* **Try it**: Each line of the data below from the one holding "Sys2Proof.Machine.execRead a s" to the one holding "code and result", inclusive, is to be reproduced exactly; no other line belongs in the answer.

[Source data — start]

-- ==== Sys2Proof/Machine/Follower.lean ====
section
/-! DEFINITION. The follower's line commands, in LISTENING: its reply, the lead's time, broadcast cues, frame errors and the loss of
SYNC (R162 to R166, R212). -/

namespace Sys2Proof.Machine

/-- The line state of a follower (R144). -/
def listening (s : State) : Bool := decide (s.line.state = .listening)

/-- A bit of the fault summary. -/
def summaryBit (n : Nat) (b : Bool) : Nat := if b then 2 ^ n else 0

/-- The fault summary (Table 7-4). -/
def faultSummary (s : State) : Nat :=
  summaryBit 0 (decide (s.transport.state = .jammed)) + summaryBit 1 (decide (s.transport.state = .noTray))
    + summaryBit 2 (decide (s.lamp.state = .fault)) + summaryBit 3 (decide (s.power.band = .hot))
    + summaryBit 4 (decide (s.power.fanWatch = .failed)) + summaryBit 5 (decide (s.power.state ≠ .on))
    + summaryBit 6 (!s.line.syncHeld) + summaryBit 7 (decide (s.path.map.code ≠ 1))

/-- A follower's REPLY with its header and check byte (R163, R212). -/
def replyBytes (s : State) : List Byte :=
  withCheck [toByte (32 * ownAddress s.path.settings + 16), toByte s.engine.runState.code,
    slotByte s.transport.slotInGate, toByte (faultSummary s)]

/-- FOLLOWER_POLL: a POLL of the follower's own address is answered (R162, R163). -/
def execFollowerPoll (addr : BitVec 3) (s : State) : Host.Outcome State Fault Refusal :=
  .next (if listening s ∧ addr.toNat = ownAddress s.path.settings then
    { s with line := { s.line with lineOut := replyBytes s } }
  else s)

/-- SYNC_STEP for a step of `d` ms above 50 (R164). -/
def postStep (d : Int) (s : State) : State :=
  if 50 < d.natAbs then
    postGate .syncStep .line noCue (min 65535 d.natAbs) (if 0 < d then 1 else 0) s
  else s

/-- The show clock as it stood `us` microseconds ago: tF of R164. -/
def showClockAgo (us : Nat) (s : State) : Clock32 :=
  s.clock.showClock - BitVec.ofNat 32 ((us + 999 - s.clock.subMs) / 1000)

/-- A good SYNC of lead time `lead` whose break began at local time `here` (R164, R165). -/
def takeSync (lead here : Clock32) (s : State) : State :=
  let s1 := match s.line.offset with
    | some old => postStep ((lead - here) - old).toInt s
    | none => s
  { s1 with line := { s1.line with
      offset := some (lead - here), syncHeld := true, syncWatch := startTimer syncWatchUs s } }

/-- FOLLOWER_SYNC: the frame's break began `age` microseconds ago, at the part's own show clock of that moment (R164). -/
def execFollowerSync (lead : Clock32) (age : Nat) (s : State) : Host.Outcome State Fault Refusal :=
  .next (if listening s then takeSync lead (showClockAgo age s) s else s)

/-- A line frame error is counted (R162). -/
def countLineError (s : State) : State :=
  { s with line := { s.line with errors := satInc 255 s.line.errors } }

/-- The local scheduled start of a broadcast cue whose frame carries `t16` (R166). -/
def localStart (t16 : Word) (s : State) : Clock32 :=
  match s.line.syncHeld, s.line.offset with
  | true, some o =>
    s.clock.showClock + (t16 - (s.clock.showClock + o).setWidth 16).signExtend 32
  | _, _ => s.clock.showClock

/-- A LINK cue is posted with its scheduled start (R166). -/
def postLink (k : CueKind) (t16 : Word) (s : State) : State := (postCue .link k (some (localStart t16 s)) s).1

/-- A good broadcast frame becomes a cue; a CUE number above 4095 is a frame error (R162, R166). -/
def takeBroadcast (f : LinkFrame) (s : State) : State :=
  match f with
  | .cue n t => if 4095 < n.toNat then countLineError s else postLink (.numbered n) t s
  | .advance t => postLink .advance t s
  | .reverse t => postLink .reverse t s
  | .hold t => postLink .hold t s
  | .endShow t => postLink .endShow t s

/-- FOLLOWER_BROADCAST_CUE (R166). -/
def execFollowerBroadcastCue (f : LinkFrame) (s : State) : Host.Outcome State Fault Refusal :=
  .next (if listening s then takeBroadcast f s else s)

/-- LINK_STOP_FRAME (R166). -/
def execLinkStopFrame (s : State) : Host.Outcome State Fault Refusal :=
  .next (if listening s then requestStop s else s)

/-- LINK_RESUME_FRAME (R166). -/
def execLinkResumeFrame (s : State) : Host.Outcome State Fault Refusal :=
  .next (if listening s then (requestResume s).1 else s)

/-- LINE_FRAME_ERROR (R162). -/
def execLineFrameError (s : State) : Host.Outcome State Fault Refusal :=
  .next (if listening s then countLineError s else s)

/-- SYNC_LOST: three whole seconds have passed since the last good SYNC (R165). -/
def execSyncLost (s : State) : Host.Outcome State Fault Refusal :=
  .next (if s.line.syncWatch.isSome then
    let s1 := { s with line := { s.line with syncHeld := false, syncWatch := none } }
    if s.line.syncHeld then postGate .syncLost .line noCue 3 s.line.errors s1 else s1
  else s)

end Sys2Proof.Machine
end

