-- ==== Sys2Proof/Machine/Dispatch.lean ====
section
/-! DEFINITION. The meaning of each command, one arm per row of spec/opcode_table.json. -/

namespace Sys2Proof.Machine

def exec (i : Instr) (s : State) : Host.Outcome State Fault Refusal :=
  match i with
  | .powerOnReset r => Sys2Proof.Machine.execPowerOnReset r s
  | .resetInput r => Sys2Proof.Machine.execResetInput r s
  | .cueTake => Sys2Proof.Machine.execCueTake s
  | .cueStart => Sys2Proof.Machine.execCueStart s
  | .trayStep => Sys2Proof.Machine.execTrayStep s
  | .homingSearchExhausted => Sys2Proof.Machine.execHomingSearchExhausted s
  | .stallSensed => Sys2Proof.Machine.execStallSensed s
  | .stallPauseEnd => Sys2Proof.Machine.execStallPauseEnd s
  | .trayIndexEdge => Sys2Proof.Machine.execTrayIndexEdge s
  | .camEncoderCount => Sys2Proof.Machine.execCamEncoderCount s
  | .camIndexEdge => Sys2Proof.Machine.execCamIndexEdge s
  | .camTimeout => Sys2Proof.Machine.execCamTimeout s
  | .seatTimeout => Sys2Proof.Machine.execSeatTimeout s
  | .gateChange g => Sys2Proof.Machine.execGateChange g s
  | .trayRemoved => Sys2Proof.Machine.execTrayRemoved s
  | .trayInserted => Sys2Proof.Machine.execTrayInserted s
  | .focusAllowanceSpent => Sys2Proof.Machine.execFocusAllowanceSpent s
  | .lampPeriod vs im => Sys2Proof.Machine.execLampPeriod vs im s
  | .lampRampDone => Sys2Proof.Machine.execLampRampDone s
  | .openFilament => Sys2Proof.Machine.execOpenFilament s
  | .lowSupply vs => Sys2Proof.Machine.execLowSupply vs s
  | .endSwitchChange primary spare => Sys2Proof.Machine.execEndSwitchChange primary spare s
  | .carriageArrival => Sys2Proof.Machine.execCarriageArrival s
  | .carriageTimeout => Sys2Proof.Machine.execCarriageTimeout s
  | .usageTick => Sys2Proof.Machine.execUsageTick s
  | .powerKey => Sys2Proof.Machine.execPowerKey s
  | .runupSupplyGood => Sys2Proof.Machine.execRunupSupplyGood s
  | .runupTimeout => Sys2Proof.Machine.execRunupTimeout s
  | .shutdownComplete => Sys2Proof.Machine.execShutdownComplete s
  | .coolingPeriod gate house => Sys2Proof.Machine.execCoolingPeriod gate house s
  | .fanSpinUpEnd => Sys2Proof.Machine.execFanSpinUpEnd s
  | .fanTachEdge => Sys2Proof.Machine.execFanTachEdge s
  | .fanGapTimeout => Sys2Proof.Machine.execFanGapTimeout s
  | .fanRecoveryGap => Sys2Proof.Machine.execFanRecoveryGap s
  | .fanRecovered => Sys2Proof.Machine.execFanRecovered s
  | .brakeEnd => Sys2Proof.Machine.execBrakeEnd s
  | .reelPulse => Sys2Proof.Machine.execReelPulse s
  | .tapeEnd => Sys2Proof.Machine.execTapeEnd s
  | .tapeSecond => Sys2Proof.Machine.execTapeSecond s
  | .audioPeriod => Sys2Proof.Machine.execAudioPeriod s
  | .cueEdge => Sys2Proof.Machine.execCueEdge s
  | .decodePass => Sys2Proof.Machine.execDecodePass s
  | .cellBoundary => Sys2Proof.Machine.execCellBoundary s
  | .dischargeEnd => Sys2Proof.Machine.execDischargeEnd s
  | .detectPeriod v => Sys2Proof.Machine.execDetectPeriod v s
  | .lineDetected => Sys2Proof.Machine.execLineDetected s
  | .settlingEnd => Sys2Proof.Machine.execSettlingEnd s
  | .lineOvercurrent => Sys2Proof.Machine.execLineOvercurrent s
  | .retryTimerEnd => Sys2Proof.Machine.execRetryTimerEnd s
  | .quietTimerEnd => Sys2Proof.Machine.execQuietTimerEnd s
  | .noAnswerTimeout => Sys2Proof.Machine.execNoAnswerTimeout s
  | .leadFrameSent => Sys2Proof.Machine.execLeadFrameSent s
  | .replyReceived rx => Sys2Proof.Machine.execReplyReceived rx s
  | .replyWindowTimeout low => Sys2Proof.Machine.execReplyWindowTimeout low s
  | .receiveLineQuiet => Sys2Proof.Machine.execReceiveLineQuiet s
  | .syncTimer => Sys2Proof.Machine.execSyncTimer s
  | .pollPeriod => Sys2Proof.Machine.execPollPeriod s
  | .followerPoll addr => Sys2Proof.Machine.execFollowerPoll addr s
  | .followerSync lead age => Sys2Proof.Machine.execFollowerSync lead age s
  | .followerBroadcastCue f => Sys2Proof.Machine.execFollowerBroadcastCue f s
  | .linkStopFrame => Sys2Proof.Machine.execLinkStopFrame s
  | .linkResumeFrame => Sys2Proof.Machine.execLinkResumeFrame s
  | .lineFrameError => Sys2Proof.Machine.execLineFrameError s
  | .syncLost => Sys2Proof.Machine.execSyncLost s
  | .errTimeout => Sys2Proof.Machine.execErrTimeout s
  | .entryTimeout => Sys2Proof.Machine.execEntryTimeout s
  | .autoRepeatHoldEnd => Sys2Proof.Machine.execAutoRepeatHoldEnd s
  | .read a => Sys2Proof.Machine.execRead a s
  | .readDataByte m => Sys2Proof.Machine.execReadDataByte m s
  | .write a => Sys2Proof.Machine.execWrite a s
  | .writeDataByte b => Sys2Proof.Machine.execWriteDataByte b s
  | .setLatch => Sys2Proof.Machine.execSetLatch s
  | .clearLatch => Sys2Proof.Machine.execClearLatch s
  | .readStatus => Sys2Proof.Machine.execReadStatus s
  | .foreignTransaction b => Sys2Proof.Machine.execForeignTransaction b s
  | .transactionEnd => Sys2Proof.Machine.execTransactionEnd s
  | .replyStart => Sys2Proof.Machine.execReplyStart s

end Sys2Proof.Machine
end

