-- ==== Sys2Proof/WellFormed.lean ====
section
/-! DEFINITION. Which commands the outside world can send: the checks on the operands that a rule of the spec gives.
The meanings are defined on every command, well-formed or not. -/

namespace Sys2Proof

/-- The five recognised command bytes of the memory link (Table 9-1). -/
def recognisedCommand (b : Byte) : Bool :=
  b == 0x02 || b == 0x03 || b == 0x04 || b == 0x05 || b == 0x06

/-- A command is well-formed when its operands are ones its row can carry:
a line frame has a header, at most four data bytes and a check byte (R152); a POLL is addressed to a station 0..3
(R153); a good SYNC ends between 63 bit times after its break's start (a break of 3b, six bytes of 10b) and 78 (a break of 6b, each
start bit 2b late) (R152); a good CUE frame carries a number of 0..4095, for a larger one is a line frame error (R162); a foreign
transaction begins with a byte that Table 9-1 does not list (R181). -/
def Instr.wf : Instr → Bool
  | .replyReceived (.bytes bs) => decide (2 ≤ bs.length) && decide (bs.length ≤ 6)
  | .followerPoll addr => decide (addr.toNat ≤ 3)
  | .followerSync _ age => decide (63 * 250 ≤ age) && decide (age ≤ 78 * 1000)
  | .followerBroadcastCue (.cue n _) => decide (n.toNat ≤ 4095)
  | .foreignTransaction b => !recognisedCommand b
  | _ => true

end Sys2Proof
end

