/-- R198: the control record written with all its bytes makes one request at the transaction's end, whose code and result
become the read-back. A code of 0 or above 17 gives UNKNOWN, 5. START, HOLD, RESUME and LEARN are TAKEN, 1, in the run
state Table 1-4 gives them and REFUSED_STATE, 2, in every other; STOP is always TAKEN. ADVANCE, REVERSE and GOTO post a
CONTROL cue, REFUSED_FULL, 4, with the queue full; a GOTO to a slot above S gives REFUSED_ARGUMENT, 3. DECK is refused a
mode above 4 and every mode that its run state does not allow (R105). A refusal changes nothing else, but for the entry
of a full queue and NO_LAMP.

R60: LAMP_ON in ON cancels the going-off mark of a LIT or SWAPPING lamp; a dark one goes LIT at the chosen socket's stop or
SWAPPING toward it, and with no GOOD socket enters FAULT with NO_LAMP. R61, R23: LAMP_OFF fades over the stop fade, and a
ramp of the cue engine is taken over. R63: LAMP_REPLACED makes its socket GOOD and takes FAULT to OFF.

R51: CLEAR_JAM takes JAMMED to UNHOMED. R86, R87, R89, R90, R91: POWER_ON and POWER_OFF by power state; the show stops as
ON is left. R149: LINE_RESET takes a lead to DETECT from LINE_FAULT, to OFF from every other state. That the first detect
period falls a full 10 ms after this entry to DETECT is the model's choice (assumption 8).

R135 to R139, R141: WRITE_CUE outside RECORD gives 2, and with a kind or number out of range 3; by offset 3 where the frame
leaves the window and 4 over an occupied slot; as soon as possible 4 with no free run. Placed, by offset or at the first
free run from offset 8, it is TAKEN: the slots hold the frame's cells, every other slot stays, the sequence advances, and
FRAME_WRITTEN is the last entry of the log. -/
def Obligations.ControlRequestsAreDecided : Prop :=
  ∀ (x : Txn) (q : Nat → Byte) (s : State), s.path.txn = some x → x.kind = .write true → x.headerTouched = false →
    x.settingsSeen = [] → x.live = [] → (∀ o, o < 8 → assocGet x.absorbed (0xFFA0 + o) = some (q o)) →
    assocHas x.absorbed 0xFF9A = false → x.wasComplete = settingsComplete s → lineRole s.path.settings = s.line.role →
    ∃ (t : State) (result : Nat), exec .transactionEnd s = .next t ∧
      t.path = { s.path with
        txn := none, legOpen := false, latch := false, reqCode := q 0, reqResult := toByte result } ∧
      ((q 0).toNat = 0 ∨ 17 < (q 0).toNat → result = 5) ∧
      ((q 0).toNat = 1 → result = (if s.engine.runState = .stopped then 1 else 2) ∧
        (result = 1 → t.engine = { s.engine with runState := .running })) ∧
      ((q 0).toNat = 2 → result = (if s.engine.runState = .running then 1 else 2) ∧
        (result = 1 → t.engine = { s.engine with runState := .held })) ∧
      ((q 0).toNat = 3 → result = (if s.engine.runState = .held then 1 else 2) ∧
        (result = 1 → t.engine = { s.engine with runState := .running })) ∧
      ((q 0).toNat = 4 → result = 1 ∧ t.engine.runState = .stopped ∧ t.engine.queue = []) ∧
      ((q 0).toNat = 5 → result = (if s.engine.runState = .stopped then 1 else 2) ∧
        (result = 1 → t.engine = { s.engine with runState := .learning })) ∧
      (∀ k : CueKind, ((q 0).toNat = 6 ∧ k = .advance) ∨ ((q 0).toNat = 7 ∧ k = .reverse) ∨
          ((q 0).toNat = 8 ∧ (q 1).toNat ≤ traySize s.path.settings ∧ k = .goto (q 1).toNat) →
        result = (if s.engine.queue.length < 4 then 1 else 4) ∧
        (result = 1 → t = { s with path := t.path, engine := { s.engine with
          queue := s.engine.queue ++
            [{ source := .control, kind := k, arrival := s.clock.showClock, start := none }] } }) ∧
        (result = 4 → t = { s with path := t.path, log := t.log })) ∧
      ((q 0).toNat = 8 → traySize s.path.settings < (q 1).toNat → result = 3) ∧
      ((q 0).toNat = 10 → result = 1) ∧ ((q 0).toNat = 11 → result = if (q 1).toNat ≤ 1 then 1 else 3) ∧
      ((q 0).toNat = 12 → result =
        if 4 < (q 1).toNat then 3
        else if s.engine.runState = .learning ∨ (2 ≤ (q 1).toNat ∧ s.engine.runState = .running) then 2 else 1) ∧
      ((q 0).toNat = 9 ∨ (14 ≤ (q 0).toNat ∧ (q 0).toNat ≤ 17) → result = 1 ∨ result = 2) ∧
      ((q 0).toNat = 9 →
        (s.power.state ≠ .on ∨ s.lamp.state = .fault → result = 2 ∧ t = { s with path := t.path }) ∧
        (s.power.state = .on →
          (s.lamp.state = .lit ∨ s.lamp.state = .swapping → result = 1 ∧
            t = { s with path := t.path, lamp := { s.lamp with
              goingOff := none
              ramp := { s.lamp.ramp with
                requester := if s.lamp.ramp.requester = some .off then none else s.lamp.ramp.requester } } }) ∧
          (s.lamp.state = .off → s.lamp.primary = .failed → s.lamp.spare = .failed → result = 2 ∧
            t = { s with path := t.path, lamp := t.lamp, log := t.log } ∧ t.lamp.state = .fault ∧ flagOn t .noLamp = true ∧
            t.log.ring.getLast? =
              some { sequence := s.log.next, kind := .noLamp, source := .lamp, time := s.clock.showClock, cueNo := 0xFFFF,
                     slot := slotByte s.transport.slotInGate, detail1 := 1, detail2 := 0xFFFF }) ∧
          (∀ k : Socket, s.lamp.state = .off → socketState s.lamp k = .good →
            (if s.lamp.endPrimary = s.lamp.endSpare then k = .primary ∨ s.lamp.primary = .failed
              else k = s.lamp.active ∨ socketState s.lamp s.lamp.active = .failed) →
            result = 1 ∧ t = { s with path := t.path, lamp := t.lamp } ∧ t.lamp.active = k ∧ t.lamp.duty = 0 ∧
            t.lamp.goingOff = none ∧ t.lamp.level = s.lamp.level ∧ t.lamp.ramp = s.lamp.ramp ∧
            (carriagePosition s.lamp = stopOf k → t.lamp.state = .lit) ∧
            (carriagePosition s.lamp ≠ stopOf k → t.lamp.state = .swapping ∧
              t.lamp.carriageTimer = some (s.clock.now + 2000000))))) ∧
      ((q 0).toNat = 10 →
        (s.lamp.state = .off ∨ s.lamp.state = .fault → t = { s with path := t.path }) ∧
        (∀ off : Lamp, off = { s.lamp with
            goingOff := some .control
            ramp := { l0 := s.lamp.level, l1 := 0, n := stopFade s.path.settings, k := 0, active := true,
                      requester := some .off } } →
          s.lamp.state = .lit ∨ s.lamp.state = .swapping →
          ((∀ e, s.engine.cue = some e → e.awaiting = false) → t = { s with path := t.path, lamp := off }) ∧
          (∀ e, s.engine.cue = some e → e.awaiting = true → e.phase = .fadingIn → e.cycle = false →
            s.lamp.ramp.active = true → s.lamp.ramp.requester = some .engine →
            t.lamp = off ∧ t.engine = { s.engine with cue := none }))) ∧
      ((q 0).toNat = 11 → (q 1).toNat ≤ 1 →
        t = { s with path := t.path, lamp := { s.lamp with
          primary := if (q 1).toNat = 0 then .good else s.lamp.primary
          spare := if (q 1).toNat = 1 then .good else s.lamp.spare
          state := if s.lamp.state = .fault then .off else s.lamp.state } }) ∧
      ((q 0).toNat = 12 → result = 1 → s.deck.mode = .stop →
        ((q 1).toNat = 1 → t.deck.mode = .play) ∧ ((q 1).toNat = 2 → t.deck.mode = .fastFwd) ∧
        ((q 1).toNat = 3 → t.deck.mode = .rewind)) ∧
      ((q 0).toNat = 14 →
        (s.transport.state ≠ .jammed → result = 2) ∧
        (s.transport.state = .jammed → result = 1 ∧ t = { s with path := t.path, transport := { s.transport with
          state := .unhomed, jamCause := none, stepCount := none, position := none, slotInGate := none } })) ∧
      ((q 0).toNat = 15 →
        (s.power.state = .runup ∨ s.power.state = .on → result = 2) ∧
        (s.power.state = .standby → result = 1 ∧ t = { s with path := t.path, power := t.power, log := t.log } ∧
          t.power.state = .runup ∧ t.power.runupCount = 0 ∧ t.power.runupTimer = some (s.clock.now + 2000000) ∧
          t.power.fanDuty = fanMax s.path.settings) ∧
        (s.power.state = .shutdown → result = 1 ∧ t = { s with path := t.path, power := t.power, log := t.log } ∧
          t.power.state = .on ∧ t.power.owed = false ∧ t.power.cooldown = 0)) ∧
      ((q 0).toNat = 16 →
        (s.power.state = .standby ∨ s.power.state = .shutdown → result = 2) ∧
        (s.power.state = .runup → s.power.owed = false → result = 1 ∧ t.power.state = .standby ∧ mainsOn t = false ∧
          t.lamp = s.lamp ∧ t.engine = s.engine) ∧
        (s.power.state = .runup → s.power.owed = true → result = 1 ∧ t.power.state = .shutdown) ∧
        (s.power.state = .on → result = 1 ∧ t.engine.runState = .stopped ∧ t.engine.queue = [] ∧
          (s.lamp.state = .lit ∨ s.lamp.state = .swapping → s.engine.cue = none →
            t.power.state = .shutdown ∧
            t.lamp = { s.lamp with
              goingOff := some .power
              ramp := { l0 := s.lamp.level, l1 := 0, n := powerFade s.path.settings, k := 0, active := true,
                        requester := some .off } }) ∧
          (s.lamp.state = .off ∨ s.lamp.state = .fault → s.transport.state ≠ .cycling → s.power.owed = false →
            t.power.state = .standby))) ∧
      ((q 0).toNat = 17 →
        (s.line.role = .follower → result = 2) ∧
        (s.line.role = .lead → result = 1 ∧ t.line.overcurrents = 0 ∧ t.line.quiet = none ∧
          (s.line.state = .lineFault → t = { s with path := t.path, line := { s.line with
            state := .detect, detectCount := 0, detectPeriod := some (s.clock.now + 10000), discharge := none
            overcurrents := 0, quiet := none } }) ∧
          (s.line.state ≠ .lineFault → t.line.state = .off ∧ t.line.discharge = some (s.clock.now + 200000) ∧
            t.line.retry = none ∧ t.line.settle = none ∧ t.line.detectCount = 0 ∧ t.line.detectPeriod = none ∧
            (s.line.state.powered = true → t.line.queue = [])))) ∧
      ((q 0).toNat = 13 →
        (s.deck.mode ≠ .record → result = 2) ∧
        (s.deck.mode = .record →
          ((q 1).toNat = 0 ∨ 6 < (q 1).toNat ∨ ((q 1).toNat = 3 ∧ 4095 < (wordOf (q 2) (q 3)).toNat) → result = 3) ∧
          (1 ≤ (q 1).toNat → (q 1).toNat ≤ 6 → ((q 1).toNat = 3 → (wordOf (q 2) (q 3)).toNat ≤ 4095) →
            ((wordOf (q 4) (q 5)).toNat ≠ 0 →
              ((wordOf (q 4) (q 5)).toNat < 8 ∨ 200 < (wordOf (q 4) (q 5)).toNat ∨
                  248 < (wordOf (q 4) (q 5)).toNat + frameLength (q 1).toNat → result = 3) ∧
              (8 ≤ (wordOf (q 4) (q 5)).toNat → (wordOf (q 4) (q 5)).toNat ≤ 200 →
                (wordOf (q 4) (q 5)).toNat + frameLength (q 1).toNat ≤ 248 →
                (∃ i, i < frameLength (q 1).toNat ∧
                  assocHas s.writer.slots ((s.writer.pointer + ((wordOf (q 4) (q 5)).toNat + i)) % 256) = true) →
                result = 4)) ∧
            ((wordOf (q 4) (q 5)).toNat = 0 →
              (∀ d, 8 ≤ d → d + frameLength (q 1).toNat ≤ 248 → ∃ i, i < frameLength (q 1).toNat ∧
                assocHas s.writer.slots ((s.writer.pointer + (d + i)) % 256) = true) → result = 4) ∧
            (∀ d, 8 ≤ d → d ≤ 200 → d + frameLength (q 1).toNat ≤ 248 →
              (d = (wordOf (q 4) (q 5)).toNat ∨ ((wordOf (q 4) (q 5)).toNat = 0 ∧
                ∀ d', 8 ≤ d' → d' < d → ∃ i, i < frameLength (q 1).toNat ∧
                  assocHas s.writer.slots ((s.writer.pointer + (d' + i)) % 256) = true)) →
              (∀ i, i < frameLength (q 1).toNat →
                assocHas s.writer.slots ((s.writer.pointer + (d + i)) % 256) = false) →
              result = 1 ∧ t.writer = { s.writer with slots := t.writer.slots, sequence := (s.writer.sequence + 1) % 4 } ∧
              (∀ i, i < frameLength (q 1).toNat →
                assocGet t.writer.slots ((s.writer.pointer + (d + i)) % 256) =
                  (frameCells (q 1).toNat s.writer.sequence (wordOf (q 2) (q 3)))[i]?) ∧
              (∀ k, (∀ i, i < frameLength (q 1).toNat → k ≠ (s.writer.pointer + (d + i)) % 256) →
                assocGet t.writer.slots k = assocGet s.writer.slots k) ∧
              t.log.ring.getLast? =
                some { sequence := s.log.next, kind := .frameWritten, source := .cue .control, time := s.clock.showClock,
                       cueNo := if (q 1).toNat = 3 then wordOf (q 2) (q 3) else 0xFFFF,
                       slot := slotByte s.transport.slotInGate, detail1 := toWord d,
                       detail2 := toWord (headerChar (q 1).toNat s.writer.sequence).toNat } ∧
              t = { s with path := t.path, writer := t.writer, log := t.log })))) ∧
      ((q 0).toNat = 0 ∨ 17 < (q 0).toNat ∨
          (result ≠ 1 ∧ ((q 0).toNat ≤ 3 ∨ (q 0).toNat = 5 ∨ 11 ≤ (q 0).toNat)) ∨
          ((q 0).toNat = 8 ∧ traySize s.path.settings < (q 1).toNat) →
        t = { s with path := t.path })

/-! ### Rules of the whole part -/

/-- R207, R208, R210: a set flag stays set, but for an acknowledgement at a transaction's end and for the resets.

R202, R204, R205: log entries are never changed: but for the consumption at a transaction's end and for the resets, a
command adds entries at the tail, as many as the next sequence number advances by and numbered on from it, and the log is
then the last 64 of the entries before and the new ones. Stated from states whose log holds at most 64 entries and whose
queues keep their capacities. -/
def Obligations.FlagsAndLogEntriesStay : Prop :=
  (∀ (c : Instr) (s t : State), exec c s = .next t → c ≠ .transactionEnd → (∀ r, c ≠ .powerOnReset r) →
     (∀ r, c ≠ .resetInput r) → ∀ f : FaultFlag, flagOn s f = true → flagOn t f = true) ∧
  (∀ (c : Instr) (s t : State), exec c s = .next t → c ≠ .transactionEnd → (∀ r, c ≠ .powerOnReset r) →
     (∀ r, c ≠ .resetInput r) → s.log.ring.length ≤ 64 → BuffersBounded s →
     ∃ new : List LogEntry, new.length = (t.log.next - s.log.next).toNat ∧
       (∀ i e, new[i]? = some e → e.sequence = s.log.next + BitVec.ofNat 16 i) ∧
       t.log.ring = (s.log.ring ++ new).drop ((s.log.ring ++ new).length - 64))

[Source data — finish]

* **Answer section**:
  | .read a => Sys2Proof.Machine.execRead a s
  | .readDataByte m => Sys2Proof.Machine.execReadDataByte m s
  | .write a => Sys2Proof.Machine.execWrite a s
  | .writeDataByte b => Sys2Proof.Machine.execWriteDataByte b s
  | .setLatch => Sys2Proof.Machine.execSetLatch s
  | .clearLatch => Sys2Proof.Machine.execClearLatch s
  | .readStatus => Sys2Proof.Machine.execReadStatus s
  | .foreignTransaction b => Sys2Proof.Machine.execForeignTransaction b s
  | .transactionEnd => Sys2Proof.Machine.execTransactionEnd s
  | .replyStart => Sys2Proof.Machine.execReplyStart s

end Sys2Proof.Machine
end

-- ==== Sys2Proof/WellFormed.lean ====
section
/-! DEFINITION. Which commands the outside world can send: the checks on the operands that a rule of the spec gives.
The meanings are defined on every command, well-formed or not. -/

namespace Sys2Proof

/-- The five recognised command bytes of the memory link (Table 9-1). -/
def recognisedCommand (b : Byte) : Bool :=
  b == 0x02 || b == 0x03 || b == 0x04 || b == 0x05 || b == 0x06

/-- A command is well-formed when its operands are ones its row can carry:
a line frame has a header, at most four data bytes and a check byte (R152); a POLL is addressed to a station 0..3
(R153); a good SYNC ends between 63 bit times after its break's start (a break of 3b, six bytes of 10b) and 78 (a break of 6b, each
start bit 2b late) (R152); a good CUE frame carries a number of 0..4095, for a larger one is a line frame error (R162); a foreign
transaction begins with a byte that Table 9-1 does not list (R181). -/
def Instr.wf : Instr → Bool
  | .replyReceived (.bytes bs) => decide (2 ≤ bs.length) && decide (bs.length ≤ 6)
  | .followerPoll addr => decide (addr.toNat ≤ 3)
  | .followerSync _ age => decide (63 * 250 ≤ age) && decide (age ≤ 78 * 1000)
  | .followerBroadcastCue (.cue n _) => decide (n.toNat ≤ 4095)
  | .foreignTransaction b => !recognisedCommand b
  | _ => true

end Sys2Proof
end

/-- R198: the control record written with all its bytes makes one request at the transaction's end, whose code and result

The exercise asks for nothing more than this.